The one-anothers, then, are earthly dramas of heavenly realities; they are the love of Christ played out on ten thousand stages. So, with this pattern in mind, we might fruitfully consider the one-anothers in five categories: have his mind, offer his welcome, speak his words, show his love, and give his grace.
1. Have His Mind
Do nothing from selfish ambition or conceit, but in humility count [one another] more significant than yourselves.(Philippians 2:3)
Clothe yourselves, all of you, with humility toward one another.(1 Peter 5:5)
We might easily launch into the one-anothers wondering about all we should do for our brothers and sisters in Christ—and indeed, the one-anothers call us to do much.
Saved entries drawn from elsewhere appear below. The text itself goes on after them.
-- ==== Sys2Proof/Certificates/Slice0/Obligations.lean ====
section
/-!
DEFINITION. The statements for the provers, family by family.
-/

open Sys2Proof Sys2Proof.Machine

-- The machine as a whole.

/-- A step takes the command at the front of the queue and runs it on the state with the queue's rest; with no command
waiting the block idles, which is the model's choice (log entry 11). -/
def Obligations.StepRunsTheFrontCommand : Prop :=
  (∀ (c : Instr) (q : List Instr) (s : State), step { s with pending := c :: q } = exec c { s with pending := q }) ∧
  ∀ s : State, s.pending = [] → step s = .next s

/-- Every command answers a next state, leaves the commands that wait behind it alone, and draws free values in order,
never one twice. -/
def Obligations.EveryCommandCompletes : Prop :=
  ∀ (c : Instr) (s : State), ∃ t, exec c s = .next t ∧ t.pending = s.pending ∧ s.draws ≤ t.draws

/-- The invariant of memory: from every state whose memory is in canonical form, every step keeps it so. -/
def Obligations.EveryStepKeepsMemoryCanonical : Prop := ∀ s t : State, s.Sound → step s = .next t → t.Sound

/-- Fuses only blow: no step turns a blown bit of the fuse block back (R577, R598). -/
def Obligations.FusesOnlyBlow : Prop :=
  ∀ s t : State, step s = .next t → s.stile.fuses &&& t.stile.fuses = s.stile.fuses

/-- While WP_N is low, no command but a change of WP_N itself alters the seed flash, the boot records or the index log (R25,
R594, R597), and no command but that one changes the level of WP_N. -/
def Obligations.WriteProtectHoldsTheFlash : Prop :=
  ∀ (c : Instr) (s t : State), (∀ h, c ≠ .wpNChange h) → exec c s = .next t →
    t.pins.wpN = s.pins.wpN ∧
    (s.pins.wpN = false → t.stile.flash = s.stile.flash ∧ t.stile.records = s.stile.records ∧
      t.stile.indexBlocks = s.stile.indexBlocks)

/-- The overvoltage and thermal-trip latches stay set until the fall of P48V below 41.0 V: no other command clears them,
whether RESET_N, a Fieldgate message or a reset of any kind (R20, R30). -/
def Obligations.LatchesHoldUntilPowerDown : Prop :=
  ∀ (c : Instr) (s t : State), c ≠ .powerDown → exec c s = .next t →
    (s.pins.ovLatch = true → t.pins.ovLatch = true) ∧ (s.pins.tripLatch = true → t.pins.tripLatch = true)

/-- Right after reset: memory is in canonical form and reads 0, the counter is 0, the furrow unit is disabled with SLACK 2,
STEP_GAP 2 and GUARD 10, no job is loaded, every session is closed, threads are idle, counters are 0, PART is 0x0048 and
STEPPING 0x4101 in the fuses, and no command waits. -/
def Obligations.ResetState : Prop :=
  State.reset.Sound ∧ (∀ a, State.reset.peek a = 0) ∧ State.reset.furCount = 0 ∧ State.reset.bit furCtrl 0 = false ∧
  State.reset.bit furCtrl 1 = true ∧ State.reset.fld furCtrl 2 3 = 2 ∧ State.reset.fld furCtrl 8 8 = 2 ∧
  State.reset.fld furCtrl 16 8 = 10 ∧ State.reset.job.st = .none ∧ (∀ i, (State.reset.session i).isOpen = false) ∧
  (∀ i j, (State.reset.thread i j).st = .idle) ∧ (∀ st c, State.reset.ctr st c = 0) ∧
  (∀ p, (State.reset.port p).st = .off) ∧ (∀ o, State.reset.reg o = regReset o) ∧
  fuseField State.reset.stile.fuses 64 16 = 0x0048 ∧ fuseField State.reset.stile.fuses 80 16 = 0x4101 ∧
  State.reset.pending = []

-- Power, pins and reset (chapters 1 and 15).

/-- R19, R20, R27, R30: what the rails and the two latches do. Power-on starts the supervisory rail alone; rails in
regulation raise PWR_GOOD with the power-on reset under way, and change nothing else; power-down clears both latches;
overvoltage and a junction at 110 °C or more shut the rails down and latch, and a set latch keeps PWR_GOOD low. -/
def Obligations.PowerCommands : Prop :=
  ∀ s : State,
    (s.pins.supervisory = false → ∃ t, exec .powerOn s = .next t ∧ t.pins.supervisory = true ∧ RailsAreDown t) ∧
    (s.pins.supervisory = true → s.pins.pwrGood = false → s.pins.ovLatch = false → s.pins.tripLatch = false →
      ∃ t, exec .railsInRegulation s = .next t ∧ t.pins.pwrGood = true ∧ t.pins.causes = [.powerOn] ∧
        { t with pins := s.pins } = s) ∧
    (s.pins.ovLatch = true ∨ s.pins.tripLatch = true → exec .railsInRegulation s = .next s) ∧
    (s.pins.supervisory = true → ∃ t, exec .powerDown s = .next t ∧ RailsAreDown t ∧ t.pins.supervisory = false ∧
      t.pins.ovLatch = false ∧ t.pins.tripLatch = false ∧ t.stile.fuses = s.stile.fuses ∧ t.stile.flash = s.stile.flash) ∧
    (s.pins.supervisory = true → ∃ t, exec .overvoltageShutdown s = .next t ∧ RailsAreDown t ∧ t.pins.ovLatch = true ∧
      t.pins.tripLatch = s.pins.tripLatch ∧ t.pins.supervisory = true) ∧
    (∀ (n : Fin 128) (c : BitVec 8), s.pins.supervisory = true → 110 ≤ c.toNat →
      ∃ t, exec (.thermalTrip n c) s = .next t ∧ RailsAreDown t ∧ t.thermTripLow = true ∧ t.ledB = .steady ∧
        t.pins.ovLatch = s.pins.ovLatch ∧ t.pins.supervisory = true)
But before we say or do anything for one another, God calls us to feel something toward one another. “Have this mind among yourselves,” he says, “which is yours in Christ Jesus” (Philippians 2:5). And this mind, or attitude, can be captured in one word: humility.
It is possible—frighteningly possible, I’ve discovered—to externally “obey” the one-anothers with a mind utterly at odds with Christ. It’s possible to greet one another with a smile that hides bitterness; and encourage one another with a grasping, flattering heart; and bear one another’s burdens with a messiah complex. In other words, it is possible to turn the one-anothers into subtle servants of Master Self.
Humility, however, clothes us with the others-oriented attitude of Christ. Humility puts a pair of eyeglasses on the soul, allowing us to see others without the blurring of selfishness. And humility, in its own miniature way, follows the same descent Christ took when he “humbled himself by becoming obedient to the point of death” (Philippians 2:8). It goes low to lift others high—and doesn’t scheme for how it might lift self too.
In a Spirit-filled community, we all (no matter how tall) look up at each other, not down; we jostle to kneel and hold the towel; we choose the seat of the last and the least—because we remember how Jesus did the same for us.